:: YOUR GOAL ::
The entries that follow need to be returned without any alteration.

:: RECORDS FOR THE TASK ::

theorem witness_SoftResetAbortsTheCommand :
    hashing.engine = .busy (encode .hash2) hashing.source ∧ (2 : Word).getLsbD 1 = true ∧
      (∀ w ∈ [encode .dec58, encode .validate, encode .chkapp, encode .enc58, encode .nop, encode .chkver, encode .addr],
        (State.reset.start w).engine = .busy w State.reset.arch.started) ∧
      ¬ commandWordWellFormed 0x00000010 :=
  ⟨rfl, by decide, fun _ _ => rfl, by decide⟩

theorem witness_HardResetGivesTheResetTable : (pending [.hardReset] hashing).inputs = .hardReset :: [] := rfl

theorem witness_IrqIsEnableAndDone :
    hashing.busy = true ∧ (State.reset.start 0x00000010).busy = true ∧ (2 : Word).getLsbD 1 = true ∧
      (2 : Word).getLsbD 0 = false ∧ State.reset.engine = .idle := ⟨rfl, rfl, by decide, by decide, rfl⟩

theorem witness_NopOnlyCompletes : State.reset.Coherent ∧ hashing.Coherent := ⟨trivial, rfl, rfl, rfl⟩

theorem witness_Dec58ConvertsTextToBytes :
    (loaded genesisText []).cfg.Valid ∧ (loaded genesisText []).Coherent ∧
      (lengths 257 0).cfg.textCap < (lengths 257 0).arch.textLen.toNat ∧
      (lengths 0xFFFF 0).cfg.textCap < (lengths 0xFFFF 0).arch.textLen.toNat ∧
      toInteger 58 lookup58 (loaded [0x31, 0x49] []).arch.text = .err 1 0x49 ∧
      toInteger 58 lookup58 (loaded [0x31, 0x32] []).arch.text = .ok 1 1 ∧
      (lengths 256 0).arch.textLen.toNat ≤ (lengths 256 0).cfg.textCap :=
  ⟨by decide, trivial, by decide, by decide, by decide, by decide, by decide⟩

theorem witness_Enc58ConvertsBytesToText :
    (loaded [] [0]).cfg.Valid ∧ (loaded [] [0]).Coherent ∧
      (lengths 0 257).cfg.byteCap < (lengths 0 257).arch.byteLen.toNat ∧
      (lengths 0 256).arch.byteLen.toNat ≤ (lengths 0 256).cfg.byteCap ∧
      encodeBytes (List.replicate 188 0xFF) ≠ none ∧
      toInteger 256 lookup256 (loaded [] [0x00, 0xFF]).arch.bytes = .ok 255 1 ∧
      (fromInteger 255 1 58 sym58).length ≤ (loaded [] []).cfg.textCap ∧
      (loaded [] []).cfg.textCap < (fromInteger (256 ^ 188 - 1) 0 58 sym58).length := by
  exact ⟨by decide, trivial, by decide, by decide, by decide +kernel, by decide +kernel, by decide +kernel, by decide +kernel⟩

theorem witness_Hash2WritesTheDoubleHash :
    (lengths 0 256).Coherent ∧ (lengths 0 257).cfg.byteCap < (lengths 0 257).arch.byteLen.toNat ∧
      (lengths 0 256).arch.byteLen.toNat ≤ (lengths 0 256).cfg.byteCap := ⟨trivial, by decide, by decide⟩

theorem witness_ChkverStripsAMatchingChecksum :
    (loaded [] [0x5D, 0xF6, 0xE0, 0xE2]).Coherent ∧ checksumHolds (loaded [] [0x5D, 0xF6, 0xE0, 0xE2]).arch.bytes ∧
      ¬ checksumHolds (loaded [] [1, 2, 3]).arch.bytes ∧
      (lengths 0 257).cfg.byteCap < (lengths 0 257).arch.byteLen.toNat ∧
      (lengths 0 256).arch.byteLen.toNat ≤ (lengths 0 256).cfg.byteCap :=
  ⟨trivial, by decide +kernel, by decide, by decide, by decide⟩

theorem witness_ChkappAppendsTheChecksum :
    (lengths 0 252).Coherent ∧ (lengths 0 257).cfg.byteCap < (lengths 0 257).arch.byteLen.toNat ∧
      (lengths 0 253).arch.byteLen.toNat ≤ (lengths 0 253).cfg.byteCap ∧
      (lengths 0 253).cfg.byteCap < (lengths 0 253).arch.byteLen.toNat + 4 ∧
      (lengths 0 252).arch.byteLen.toNat + 4 ≤ (lengths 0 252).cfg.byteCap :=
  ⟨trivial, by decide, by decide, by decide, by decide⟩

theorem witness_AddrChecksLengthThenVersion :
    (loaded [] p2shPayload).cfg.Valid ∧ (loaded [] p2shPayload).Coherent ∧
      (lengths 0 257).cfg.byteCap < (lengths 0 257).arch.byteLen.toNat ∧
      (lengths 0 20).arch.byteLen.toNat ≠ 21 ∧ (loaded [] p2shPayload).arch.byteLen.toNat = 21 ∧
      allowed (loaded [] p2shPayload).arch.allow ((loaded [] p2shPayload).arch.bb.read 0) = false ∧
      allowed (allowing 0x20 (loaded [] p2shPayload)).arch.allow ((loaded [] p2shPayload).arch.bb.read 0) = true :=
  ⟨by decide, trivial, by decide, by decide, by decide, by decide, by decide⟩

theorem witness_ValidateRefinesDecodeAddress :
    (loaded genesisText []).cfg.Valid ∧ (loaded genesisText []).Coherent ∧
      (lengths 257 0).cfg.textCap < (lengths 257 0).arch.textLen.toNat ∧
      (loaded genesisText []).arch.textLen.toNat ≤ (loaded genesisText []).cfg.textCap ∧
      addressVerdict State.reset.arch.allow genesisText = .none ∧
      addressVerdict (allowing 0 State.reset).arch.allow genesisText = .version ∧
      addressVerdict State.reset.arch.allow [] = .checksum ∧ addressVerdict State.reset.arch.allow [0x30] = .badSymbol :=
  ⟨by decide, trivial, by decide, by decide, by decide +kernel, by decide +kernel, by decide +kernel, by decide +kernel⟩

:: EXERCISE SOLUTION ::
theorem witness_SoftResetAbortsTheCommand :
    hashing.engine = .busy (encode .hash2) hashing.source ∧ (2 : Word).getLsbD 1 = true ∧
      (∀ w ∈ [encode .dec58, encode .validate, encode .chkapp, encode .enc58, encode .nop, encode .chkver, encode .addr],
        (State.reset.start w).engine = .busy w State.reset.arch.started) ∧
      ¬ commandWordWellFormed 0x00000010 :=
  ⟨rfl, by decide, fun _ _ => rfl, by decide⟩

theorem witness_HardResetGivesTheResetTable : (pending [.hardReset] hashing).inputs = .hardReset :: [] := rfl

theorem witness_IrqIsEnableAndDone :
    hashing.busy = true ∧ (State.reset.start 0x00000010).busy = true ∧ (2 : Word).getLsbD 1 = true ∧
      (2 : Word).getLsbD 0 = false ∧ State.reset.engine = .idle := ⟨rfl, rfl, by decide, by decide, rfl⟩

theorem witness_NopOnlyCompletes : State.reset.Coherent ∧ hashing.Coherent := ⟨trivial, rfl, rfl, rfl⟩

theorem witness_Dec58ConvertsTextToBytes :
    (loaded genesisText []).cfg.Valid ∧ (loaded genesisText []).Coherent ∧
      (lengths 257 0).cfg.textCap < (lengths 257 0).arch.textLen.toNat ∧
      (lengths 0xFFFF 0).cfg.textCap < (lengths 0xFFFF 0).arch.textLen.toNat ∧
      toInteger 58 lookup58 (loaded [0x31, 0x49] []).arch.text = .err 1 0x49 ∧
      toInteger 58 lookup58 (loaded [0x31, 0x32] []).arch.text = .ok 1 1 ∧
      (lengths 256 0).arch.textLen.toNat ≤ (lengths 256 0).cfg.textCap :=
  ⟨by decide, trivial, by decide, by decide, by decide, by decide, by decide⟩

theorem witness_Enc58ConvertsBytesToText :
    (loaded [] [0]).cfg.Valid ∧ (loaded [] [0]).Coherent ∧
      (lengths 0 257).cfg.byteCap < (lengths 0 257).arch.byteLen.toNat ∧
      (lengths 0 256).arch.byteLen.toNat ≤ (lengths 0 256).cfg.byteCap ∧
      encodeBytes (List.replicate 188 0xFF) ≠ none ∧
      toInteger 256 lookup256 (loaded [] [0x00, 0xFF]).arch.bytes = .ok 255 1 ∧
      (fromInteger 255 1 58 sym58).length ≤ (loaded [] []).cfg.textCap ∧
      (loaded [] []).cfg.textCap < (fromInteger (256 ^ 188 - 1) 0 58 sym58).length := by
  exact ⟨by decide, trivial, by decide, by decide, by decide +kernel, by decide +kernel, by decide +kernel, by decide +kernel⟩

theorem witness_Hash2WritesTheDoubleHash :
    (lengths 0 256).Coherent ∧ (lengths 0 257).cfg.byteCap < (lengths 0 257).arch.byteLen.toNat ∧
      (lengths 0 256).arch.byteLen.toNat ≤ (lengths 0 256).cfg.byteCap := ⟨trivial, by decide, by decide⟩

theorem witness_ChkverStripsAMatchingChecksum :
    (loaded [] [0x5D, 0xF6, 0xE0, 0xE2]).Coherent ∧ checksumHolds (loaded [] [0x5D, 0xF6, 0xE0, 0xE2]).arch.bytes ∧
      ¬ checksumHolds (loaded [] [1, 2, 3]).arch.bytes ∧
      (lengths 0 257).cfg.byteCap < (lengths 0 257).arch.byteLen.toNat ∧
      (lengths 0 256).arch.byteLen.toNat ≤ (lengths 0 256).cfg.byteCap :=
  ⟨trivial, by decide +kernel, by decide, by decide, by decide⟩

theorem witness_ChkappAppendsTheChecksum :
    (lengths 0 252).Coherent ∧ (lengths 0 257).cfg.byteCap < (lengths 0 257).arch.byteLen.toNat ∧
      (lengths 0 253).arch.byteLen.toNat ≤ (lengths 0 253).cfg.byteCap ∧
      (lengths 0 253).cfg.byteCap < (lengths 0 253).arch.byteLen.toNat + 4 ∧
      (lengths 0 252).arch.byteLen.toNat + 4 ≤ (lengths 0 252).cfg.byteCap :=
  ⟨trivial, by decide, by decide, by decide, by decide⟩

theorem witness_AddrChecksLengthThenVersion :
    (loaded [] p2shPayload).cfg.Valid ∧ (loaded [] p2shPayload).Coherent ∧
      (lengths 0 257).cfg.byteCap < (lengths 0 257).arch.byteLen.toNat ∧
      (lengths 0 20).arch.byteLen.toNat ≠ 21 ∧ (loaded [] p2shPayload).arch.byteLen.toNat = 21 ∧
      allowed (loaded [] p2shPayload).arch.allow ((loaded [] p2shPayload).arch.bb.read 0) = false ∧
      allowed (allowing 0x20 (loaded [] p2shPayload)).arch.allow ((loaded [] p2shPayload).arch.bb.read 0) = true :=
  ⟨by decide, trivial, by decide, by decide, by decide, by decide, by decide⟩

theorem witness_ValidateRefinesDecodeAddress :
    (loaded genesisText []).cfg.Valid ∧ (loaded genesisText []).Coherent ∧
      (lengths 257 0).cfg.textCap < (lengths 257 0).arch.textLen.toNat ∧
      (loaded genesisText []).arch.textLen.toNat ≤ (loaded genesisText []).cfg.textCap ∧
      addressVerdict State.reset.arch.allow genesisText = .none ∧
      addressVerdict (allowing 0 State.reset).arch.allow genesisText = .version ∧
      addressVerdict State.reset.arch.allow [] = .checksum ∧ addressVerdict State.reset.arch.allow [0x30] = .badSymbol :=
  ⟨by decide, trivial, by decide, by decide, by decide +kernel, by decide +kernel, by decide +kernel, by decide +kernel⟩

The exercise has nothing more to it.